MARKET WATCH: Oil prices climb pending US, UK decisions on Syria

Crude oil prices settled at a 2-year high Aug. 28 on the New York futures market and also climbed on the London market, driven by continuing concerns that a potential military strike in Syria could disrupt world oil supplies coming from the Middle East.

Syria is not a major oil exporter, but traders and analysts suggest an escalating civil war in Syria could result in a wider regional conflict. Officials in Syria and Iran have warned regional chaos would result if the US follows through on its talk to launch military airstrikes on Syria.

The latest comments from the White House seem to indicate a short-term timetable for a possible intervention could face delays. Previously, US officials had talked of a strike “in coming days.”

But US President Barack Obama told PBS that he has yet to decide whether to launch a strike against the Syrian government for using a deadly chemical weapons on civilians on Aug. 21.

The administration believes Obama has authority to make the decision without approval from Congress. In 2011, some lawmakers criticized Obama for deciding to join a military mission in Libya without congressional approval.

British Prime Minister David Cameron faces opposition from politicians and others regarding a UK commitment to military action in Syria. Cameron was expected to present his case for military action to the British parliament Aug. 29.

Energy prices rise

In trading on New York and London markets on Aug. 28, prices moved up across the energy complex.

The October contract for benchmark US light, sweet crudes on the New York Mercantile Exchange rose $1.09, closing at $110.10/bbl on Aug. 28, which was crude’s highest settlement since May 3, 2011. The November crude contract climbed $1.07 to $109.37/bbl.

Heating oil for October delivery increased 4.6¢ to settle at $3.21/gal on NYMEX. Reformulated gasoline stock for oxygenate blending for September rose 6¢ to $3.09/gal.

The September natural gas contract was up by 3.3¢ to close at $3.567/MMbtu on NYMEX. On the US spot market, gas prices at Henry Hub, La., increased by 5¢ to a rounded $3.56/MMbtu.

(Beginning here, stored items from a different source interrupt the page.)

-- ==== Sys2Proof/Laws/KeepsTherm.lean ====
section
/-! SUPPORT. What the operations of thermal control, calibration and pins keep. -/

namespace Sys2Proof.Machine

/-! ## ThermOps -/

theorem keeps_updTemp {lv : Nat} {ss0 : State} {s : State} {i : Nat} {f : TempSensor → TempSensor} (hK : Keeps lv ss0 s) :
    Keeps lv ss0 (updTemp s i f) := by
  unfold updTemp
  iterate 40 try any_goals first
    | with_reducible assumption
    | with_reducible exact fun h => h
    | with_reducible exact fun _ => rfl
    | with_reducible exact fun _ => ⟨rfl, rfl⟩
    | with_reducible exact rfl
    | with_reducible apply Keeps.upd

theorem keeps_settleLanes {lv : Nat} {ss0 : State} {s : State} (hK : Keeps lv ss0 s) :
    Keeps lv ss0 (settleLanes s) := by
  unfold settleLanes
  iterate 40 try any_goals with_reducible first | assumption | apply keeps_updLane | apply Keeps.foldl; intro _ _ _

theorem keeps_setAllow {lv : Nat} {ss0 : State} {s : State} {a : Nat} (hK : Keeps lv ss0 s) :
    Keeps lv ss0 (setAllow s a) := by
  unfold setAllow
  iterate 40 try any_goals first
    | with_reducible assumption
    | with_reducible exact fun h => h
    | with_reducible exact fun _ => rfl
    | with_reducible exact fun _ => ⟨rfl, rfl⟩
    | with_reducible exact rfl
    | with_reducible apply keeps_settleRnds
    | with_reducible apply keeps_settleLanes
    | with_reducible apply keeps_settleCredit
    | with_reducible apply keeps_overloadCheck
    | with_reducible apply Keeps.upd

theorem keeps_thermStepEvent {lv : Nat} {ss0 : State} {s : State} {old : Nat} {cause : Nat} (hK : Keeps lv ss0 s) :
    Keeps lv ss0 (thermStepEvent s old cause) := by
  unfold thermStepEvent
  iterate 40 try any_goals with_reducible first | assumption | apply keeps_notify

theorem keeps_floorCheck {lv : Nat} {ss0 : State} {s : State} (hK : Keeps lv ss0 s) :
    Keeps lv ss0 (floorCheck s) := by
  unfold floorCheck
  iterate 40 try any_goals first
    | with_reducible assumption
    | with_reducible exact fun h => h
    | with_reducible exact fun _ => rfl
    | with_reducible exact fun _ => ⟨rfl, rfl⟩
    | with_reducible exact rfl
    | with_reducible apply keeps_thermStepEvent
    | with_reducible apply keeps_setLeaf
    | with_reducible apply keeps_setAllow
    | with_reducible apply Keeps.ite
    | with_reducible apply Keeps.upd

theorem keeps_sensorEvent {lv : Nat} {ss0 : State} {s : State} {i : Nat} {old : TempState} {new : TempState} {cause : Nat} {spare : Nat} {reading : Int} {p : Option Int} {q : Option Int} (hK : Keeps lv ss0 s) :
    Keeps lv ss0 (sensorEvent s i old new cause spare reading p q) := by
  unfold sensorEvent
  iterate 40 try any_goals first
    | with_reducible assumption
    | with_reducible exact fun h => h
    | with_reducible exact fun _ => rfl
    | with_reducible exact fun _ => ⟨rfl, rfl⟩
    | with_reducible exact rfl
    | with_reducible apply keeps_notify
    | split
    | with_reducible apply Keeps.upd

theorem keeps_recordTemp {lv : Nat} {ss0 : State} {was : Bool} {s : State} {i : Nat} {spare : Option Nat} (hK : Keeps lv ss0 s) :
    Keeps lv ss0 (recordTemp was s i spare) := by
  unfold recordTemp
  iterate 40 try any_goals first
    | with_reducible assumption
    | with_reducible apply keeps_spareRecord
    | with_reducible apply keeps_countSubst
    | with_reducible apply keeps_setLeaf
    | with_reducible apply Keeps.ite
    | split

theorem keeps_spareFollows {lv : Nat} {ss0 : State} {s : State} {k : Nat} (hK : Keeps lv ss0 s) :
    Keeps lv ss0 (spareFollows s k) := by
  unfold spareFollows
  try dsimp only
  iterate 40 try any_goals first
    | with_reducible assumption
    | with_reducible exact fun h => h
    | with_reducible exact fun _ h => h
    | with_reducible exact fun _ => rfl
    | with_reducible exact fun _ => ⟨rfl, rfl⟩
    | with_reducible exact rfl
    | with_reducible exact fun _ => Mem.wf_nil
    | (intro _; with_reducible exact memPutBytes_wf _ _ _)
    | with_reducible apply keeps_draw
    | with_reducible apply keeps_sensorEvent
    | with_reducible apply keeps_updTemp
    | with_reducible apply Keeps.id
    | (with_reducible apply Keeps.foldl; intro _ _ _)
    | (with_reducible apply Keeps.foldl_snd; intro _ _ _)
    | (with_reducible apply Keeps.foldl_fst; intro _ _ _)
    | with_reducible apply Keeps.ite
    | split
    | with_reducible apply Keeps.upd
    | with_reducible exact memPutBytes_wf _ _ _
    | with_reducible exact memPutLE_wf _ _ _ _
    | (intro h; with_reducible exact memPuts_wf h)
    | with_reducible exact memPut_wf _ _ _
    | with_reducible exact memClear_wf _ _ _
    | with_reducible exact memKeep_wf _ _
    | exact fun h => absurd h (by omega)
    | intro _ _
    | dsimp only

theorem keeps_tempFail {lv : Nat} {ss0 : State} {s : State} {i : Nat} {cause : Nat} (hK : Keeps lv ss0 s) :
    Keeps lv ss0 (tempFail s i cause) := by
  unfold tempFail
  try dsimp only
  iterate 40 try any_goals first
    | with_reducible assumption
    | with_reducible exact fun h => h
    | with_reducible exact fun _ h => h
    | with_reducible exact fun _ => rfl
    | with_reducible exact fun _ => ⟨rfl, rfl⟩
    | with_reducible exact rfl
    | with_reducible exact fun _ => Mem.wf_nil
    | (intro _; with_reducible exact memPutBytes_wf _ _ _)
    | with_reducible apply keeps_updTemp
    | with_reducible apply keeps_sensorEvent
    | with_reducible apply keeps_spareFollows
    | with_reducible apply keeps_floorCheck
    | with_reducible apply keeps_recordTemp
    | with_reducible apply Keeps.id
    | (with_reducible apply Keeps.foldl; intro _ _ _)
    | (with_reducible apply Keeps.foldl_snd; intro _ _ _)
    | (with_reducible apply Keeps.foldl_fst; intro _ _ _)
    | with_reducible apply Keeps.ite
    | split
    | with_reducible apply Keeps.upd
    | with_reducible exact memPutBytes_wf _ _ _
    | with_reducible exact memPutLE_wf _ _ _ _
    | (intro h; with_reducible exact memPuts_wf h)
    | with_reducible exact memPut_wf _ _ _
    | with_reducible exact memClear_wf _ _ _
    | with_reducible exact memKeep_wf _ _
    | exact fun h => absurd h (by omega)
    | intro _ _
    | dsimp only

theorem keeps_tempSuspect {lv : Nat} {ss0 : State} {s : State} {i : Nat} (hK : Keeps lv ss0 s) :
    Keeps lv ss0 (tempSuspect s i) := by
  unfold tempSuspect
  iterate 40 try any_goals first
    | with_reducible assumption
    | with_reducible apply keeps_floorCheck
    | with_reducible apply keeps_sensorEvent
    | with_reducible apply keeps_updTemp

theorem keeps_convert {lv : Nat} {ss0 : State} {s : State} {i : Nat} {reading : Int} (hK : Keeps lv ss0 s) :
    Keeps lv ss0 (convert s i reading) := by
  unfold convert
  iterate 40 try any_goals first
    | with_reducible assumption
    | with_reducible apply keeps_updTemp
    | with_reducible apply keeps_tempFail
    | with_reducible apply keeps_tempSuspect
    | with_reducible apply Keeps.ite
    | split

theorem keeps_selfTest {lv : Nat} {ss0 : State} {s : State} {i : Nat} {value : Int} (hK : Keeps lv ss0 s) :
    Keeps lv ss0 (selfTest s i value) := by
  unfold selfTest
  iterate 40 try any_goals first
    | with_reducible assumption
    | with_reducible apply keeps_tempFail
    | with_reducible apply keeps_convert
    | with_reducible apply Keeps.ite

theorem keeps_sampleTmax {lv : Nat} {ss0 : State} {s : State} (hK : Keeps lv ss0 s) :
    Keeps lv ss0 (sampleTmax s) := by
  unfold sampleTmax
  iterate 40 try any_goals first
    | with_reducible assumption
    | with_reducible exact fun h => h
    | with_reducible exact fun _ => rfl
    | with_reducible exact fun _ => ⟨rfl, rfl⟩
    | with_reducible exact rfl
    | split
    | with_reducible apply Keeps.upd

theorem keeps_warnCheck {lv : Nat} {ss0 : State} {s : State} (hK : Keeps lv ss0 s) :
    Keeps lv ss0 (warnCheck s) := by
  unfold warnCheck
  iterate 40 try any_goals first
    | with_reducible assumption
    | with_reducible exact fun h => h
    | with_reducible exact fun _ => rfl
    | with_reducible exact fun _ => ⟨rfl, rfl⟩
    | with_reducible exact rfl
    | with_reducible apply keeps_notify
    | with_reducible apply Keeps.ite
    | with_reducible apply Keeps.upd

theorem keeps_stepDown {lv : Nat} {ss0 : State} {s : State} {cause : Nat} (hK : Keeps lv ss0 s) :
    Keeps lv ss0 (stepDown s cause) := by
  unfold stepDown
  iterate 40 try any_goals first
    | with_reducible assumption
    | with_reducible exact fun h => h
    | with_reducible exact fun _ => rfl
    | with_reducible exact fun _ => ⟨rfl, rfl⟩
    | with_reducible exact rfl
    | with_reducible apply keeps_thermStepEvent
    | with_reducible apply keeps_setAllow
    | with_reducible apply Keeps.ite
    | split
    | with_reducible apply Keeps.upd

theorem keeps_stepUp {lv : Nat} {ss0 : State} {s : State} (hK : Keeps lv ss0 s) :
    Keeps lv ss0 (stepUp s) := by
  unfold stepUp
  iterate 40 try any_goals first
    | with_reducible assumption
    | with_reducible exact fun h => h
    | with_reducible exact fun _ => rfl
    | with_reducible exact fun _ => ⟨rfl, rfl⟩
    | with_reducible exact rfl
    | with_reducible apply keeps_setAllow
    | with_reducible apply keeps_thermStepEvent
    | with_reducible apply Keeps.upd

theorem keeps_controlPeriod {lv : Nat} {ss0 : State} {s : State} {ma : Nat} (hK : Keeps lv ss0 s) :
    Keeps lv ss0 (controlPeriod s ma) := by
  unfold controlPeriod
  iterate 40 try any_goals first
    | with_reducible assumption
    | with_reducible exact fun h => h
    | with_reducible exact fun _ => rfl
    | with_reducible exact fun _ => ⟨rfl, rfl⟩
    | with_reducible exact rfl
    | with_reducible apply keeps_sampleTmax
    | with_reducible apply keeps_stepDown
    | with_reducible apply keeps_stepUp
    | with_reducible apply keeps_warnCheck
    | split
    | with_reducible apply Keeps.upd

theorem keeps_updClass {lv : Nat} {ss0 : State} {s : State} {c : Nat} {f : CalClass → CalClass} (hK : Keeps lv ss0 s) :
    Keeps lv ss0 (updClass s c f) := by
  unfold updClass
  iterate 40 try any_goals first
    | with_reducible assumption
    | with_reducible exact fun h => h
    | with_reducible exact fun _ => rfl
    | with_reducible exact fun _ => ⟨rfl, rfl⟩
    | with_reducible exact rfl
    | with_reducible apply Keeps.upd

theorem keeps_updTarget {lv : Nat} {ss0 : State} {s : State} {c : Nat} {t : Nat} {f : CalTarget → CalTarget} (hK : Keeps lv ss0 s) :
    Keeps lv ss0 (updTarget s c t f) := by
  unfold updTarget
  iterate 40 try any_goals with_reducible first | assumption | apply keeps_updClass

theorem keeps_startPass {lv : Nat} {ss0 : State} {s : State} {c : Nat} (hK : Keeps lv ss0 s) :
    Keeps lv ss0 (startPass s c) := by
  unfold startPass
  iterate 40 try any_goals with_reducible first | assumption | apply keeps_updClass | apply Keeps.ite

theorem keeps_passCheck {lv : Nat} {ss0 : State} {s : State} {c : Nat} (hK : Keeps lv ss0 s) :
    Keeps lv ss0 (passCheck s c) := by
  unfold passCheck
  iterate 40 try any_goals first
    | with_reducible assumption
    | with_reducible apply keeps_notify
    | with_reducible apply keeps_updClass
    | with_reducible apply Keeps.ite

theorem keeps_starveStep {lv : Nat} {ss0 : State} {s : State} {c : Nat} (hK : Keeps lv ss0 s) :
    Keeps lv ss0 (starveStep s c) := by
  unfold starveStep
  iterate 40 try any_goals first
    | with_reducible assumption
    | with_reducible apply keeps_updTarget
    | with_reducible apply keeps_setLeaf
    | with_reducible apply keeps_updClass
    | (with_reducible apply Keeps.foldl; intro _ _ _)
    | with_reducible apply Keeps.ite

/-! ## Therm -/

theorem card_thermConfigCard {lv : Nat}  : Card.Keeps lv thermConfigCard := by
  intro n b ss0 s hK
  unfold thermConfigCard
  iterate 40 try any_goals first
    | with_reducible assumption
    | with_reducible exact fun h => h
    | with_reducible exact fun _ => rfl
    | with_reducible exact fun _ => ⟨rfl, rfl⟩
    | with_reducible exact rfl
    | with_reducible apply Keeps.upd

theorem keeps_execThermConfig (n : Fin 40) (s : State) : KeepsO 0 s (execThermConfig n s) :=
  .next (keeps_mbxRun card_thermConfigCard (.refl _ _))

theorem card_thermStatusCard {lv : Nat}  : Card.Keeps lv thermStatusCard := by
  intro n b ss0 s hK
  unfold thermStatusCard
  iterate 40 try any_goals first
    | with_reducible assumption
    | with_reducible exact fun h => h
    | with_reducible exact fun _ => rfl
    | with_reducible exact fun _ => ⟨rfl, rfl⟩
    | with_reducible exact rfl
    | with_reducible apply Keeps.ite
    | with_reducible apply Keeps.upd

theorem keeps_execThermStatus (n : Fin 40) (s : State) : KeepsO 0 s (execThermStatus n s) :=
  .next (keeps_mbxRun card_thermStatusCard (.refl _ _))

theorem card_calConfigCard {lv : Nat}  : Card.Keeps lv calConfigCard := by
  intro n b ss0 s hK
  unfold calConfigCard
  iterate 40 try any_goals first
    | with_reducible assumption
    | with_reducible exact fun h => h
    | with_reducible exact fun _ => rfl
    | with_reducible exact fun _ => ⟨rfl, rfl⟩
    | with_reducible exact rfl
    | with_reducible apply Keeps.upd

theorem keeps_execCalConfig (n : Fin 40) (s : State) : KeepsO 0 s (execCalConfig n s) :=
  .next (keeps_mbxRun card_calConfigCard (.refl _ _))

theorem card_calRunCard {lv : Nat}  : Card.Keeps lv calRunCard := by
  intro n b ss0 s hK
  unfold calRunCard
  iterate 40 try any_goals first
    | with_reducible assumption
    | with_reducible apply keeps_startPass
    | (with_reducible apply Keeps.foldl; intro _ _ _)

theorem keeps_execCalRun (n : Fin 40) (s : State) : KeepsO 0 s (execCalRun n s) :=
  .next (keeps_mbxRun card_calRunCard (.refl _ _))

theorem card_calStatusCard {lv : Nat}  : Card.Keeps lv calStatusCard := by
  intro n b ss0 s hK
  unfold calStatusCard
  iterate 40 try any_goals first
    | with_reducible assumption
    | with_reducible exact fun h => h
    | with_reducible exact fun _ => rfl
    | with_reducible exact fun _ => ⟨rfl, rfl⟩
    | with_reducible exact rfl
    | with_reducible apply Keeps.ite
    | with_reducible apply Keeps.upd

theorem keeps_execCalStatus (n : Fin 40) (s : State) : KeepsO 0 s (execCalStatus n s) :=
  .next (keeps_mbxRun card_calStatusCard (.refl _ _))

theorem keeps_execSensorConversion (sensor : Fin 28) (reading : BitVec 16) (bias : Bool) (flash : Bool) (s : State) : KeepsO 0 s (execSensorConversion sensor reading bias flash s) := by
  unfold execSensorConversion
  try dsimp only
  iterate 40 try any_goals first
    | with_reducible apply KeepsO.next
    | with_reducible exact Keeps.refl _ _
    | with_reducible exact fun h => h
    | with_reducible exact fun _ => rfl
    | with_reducible exact fun _ => ⟨rfl, rfl⟩
    | with_reducible exact rfl
    | with_reducible apply keeps_updTemp
    | with_reducible apply keeps_selfTest
    | with_reducible apply keeps_convert
    | with_reducible apply Keeps.ite
    | split
    | with_reducible apply Keeps.upd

In London, the October IPE contract for North Sea Brent crude climbed $2.25 to $116.61/bbl, marking its highest settlement since Feb. 19. The September contract for gas oil settled at $970/tonne, up $8.25 from the previous session.

The Organization of Petroleum Exporting Countries reported its basket of 12 benchmark crudes shot up $2.97 closing at $112.25/bbl on Aug. 28.